Сыграли свадьбу. Для Петра началось молодое тихое счастье, но сквозь это счастье все же пробивалась какая-то тревога: в самые светлые минуты он улыбался так, что сквозь эту улыбку виднелось грустное сомнение, как будто он не считал этого счастья законным и прочным. Когда же ему сообщили, что, быть может, он станет отцом, он встретил это сообщение с выражением испуга.

Тем не менее настоящая его жизнь, проходившая в серьезной работе над собой, в тревожных думах о жене и будущем ребенке, не позволяла ему сосредоточиваться на прежних бесплодных потугах. По временам также, среди этих забот, в его душе поднимались воспоминания о жалобном вопле слепых. Тогда он отправлялся в село, где на краю стояла теперь новая изба Федора Кандыбы и его рябого племянника. Федор брал свою кобзу, или они долго разговаривали, и мысли Петра принимали спокойное направление, а его планы опять крепли.

Теперь он стал менее чувствителен к внешним световым побуждениям, а прежняя внутренняя работа улеглась. Тревожные органические силы уснули: он не будил их сознательным стремлением воли – слить в одно целое разнородные ощущения. На месте этих бесплодных потуг стояли живые воспоминания-и надежды. Но кто знает – быть может, душевное затишье только способствовало бессознательной органической работе, и эти смутные, разрозненные ощущения тем успешнее прокладывали в его мозгу пути по направлению друг к другу. Так, во сне мозг часто свободно творит идеи и образы, которых ему никогда бы не создать при участии воли.

II

В той самой комнате, где некогда родился Петр, стояла тишина, среди которой раздавался только всхлипывающий плач ребенка. Со времени его рождения прошло уже несколько дней, и Эвелина быстро поправлялась.
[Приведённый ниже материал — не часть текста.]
-- ==== Sys2Proof/Machine/Txs.lean ====
section
/-!
DEFINITION. The breakwater and the TXS page (R211 … R214).
-/
namespace Sys2Proof.Machine

/-- The back-off of path `p` in 0.25 dB. -/
def fBackoff (p : Nat) : Fld := ⟨txsBwBackoff (p / 4), 8 * (p % 4) + 7, 8 * (p % 4)⟩

/-- The next path after `p` in rotation that is enabled and unmuted; `p` itself where there is no other (R211). -/
def Device.nextBw (d : Device) (p : Nat) : Nat :=
  (((List.range 64).map (fun i => (p + 1 + i) % 64)).find? (fun q => d.pathState q = 6 && !d.mutedPath q)).getD p

/-- A violation on path `p`: back-off, or the mute of a path whose back-off is used up (R212). -/
def Device.bwViolation (d : Device) (p : Nat) : Device :=
  let d := (d.count (fHalf txsBwViol)).irq 0x15 0
  let b := d.get (fBackoff p)
  let top := d.get fTxsBwCfgMax
  if top ≤ b then (d.pathFails p 0x20).irq 0x15 1
  else d.put (fBackoff p) (min top (b + d.get fTxsBwCfgStep))

/-- BREAKWATER_DWELL_END: the analysis of one path ends with its measurements, and the rotation moves on (R211, R212, R214). -/
def breakwaterDwellEnd (meas : List MaskMeas) (d : Device) : Device :=
  let p := d.get fTxsBwStatPath
  let up (c : Nat) : Bool := d.carState c = 5 || d.carState c = 6
  if !((List.range 4).any up) then d
  else
    let limits : List Nat := match d.profile with
      | some pr => pr.mask.map (fun (m : MaskPoint) => m.limit)
      | none => []
    let used := if d.pathState p = 6 && !d.mutedPath p then meas.filter (fun m => d.radiates m.car.val && decide (m.point.val < limits.length)) else []
    let margins := used.map (fun m => -(100 * (limits.getD m.point.val 0 : Int)) - m.ratio.toInt)
    let d := d.forAll margins (fun d m =>
      let low := if d.bwFresh then m else min m (d.getS fTxsBwStatWorst)
      { d.putSat fTxsBwStatWorst low with bwFresh := false })
    let d := d.when (margins.any (· < 0)) (fun d => d.bwViolation p)
    let next := d.nextBw p
    let d := d.put fTxsBwStatPath next
    if next ≤ p then { d with bwFresh := true } else d

/-- Which writes of the TXS page are applied (R214). -/
def txsWriteOk (d : Device) (off : Nat) (v : Word) : Bool :=
  if off = 0x10 then
    decide (20 ≤ bitsOf v 7 0) && decide (1 ≤ bitsOf v 15 8) && decide (bitsOf v 15 8 ≤ 16) && decide (1 ≤ bitsOf v 23 16) && decide (bitsOf v 23 16 ≤ 48)
  else if 0x20 ≤ off ∧ off < 0x30 then
    d.sesState (off - 0x20) = 0 && decide (27 ≤ bitsOf v 5 0) && decide (bitsOf v 5 0 ≤ 52) && decide (5 ≤ bitsOf v 13 8) && decide (bitsOf v 13 8 ≤ 33)
  else true

/-- The effect of an applied TXS write (R213). -/
def txsWritten (off : Nat) (v : Word) (d : Device) : Device :=
  if off = 0x13 then
    let d := d.when (fTxsBwClrRelease.on v) (fun d => d.await (.backoff none))
    d.when (fTxsBwClrCount.on v) (fun d => d.wr txsBwViol 0)
  else d

/-- A BLOCK reset of the TXS page restarts the rotation. -/
def txsBlockReset (d : Device) : Device := { d with bwFresh := true }

end Sys2Proof.Machine
end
Но зато Петр все эти дни казался подавленным сознанием какого-то близкого несчастья.

Приехал доктор. Взяв ребенка на руки, он перенес и уложил его поближе к окну. Быстро отдернув занавеску, он пропустил в комнату луч яркого света и наклонился над мальчиком с своими инструментами. Петр сидел тут же с опущенной головой, все такой же подавленный и безучастный. Казалось, он не придавал действиям доктора ни малейшего значения, предвидя вперед результаты.

– Он, наверное, слеп, – твердил он. – Ему не следовало бы родиться.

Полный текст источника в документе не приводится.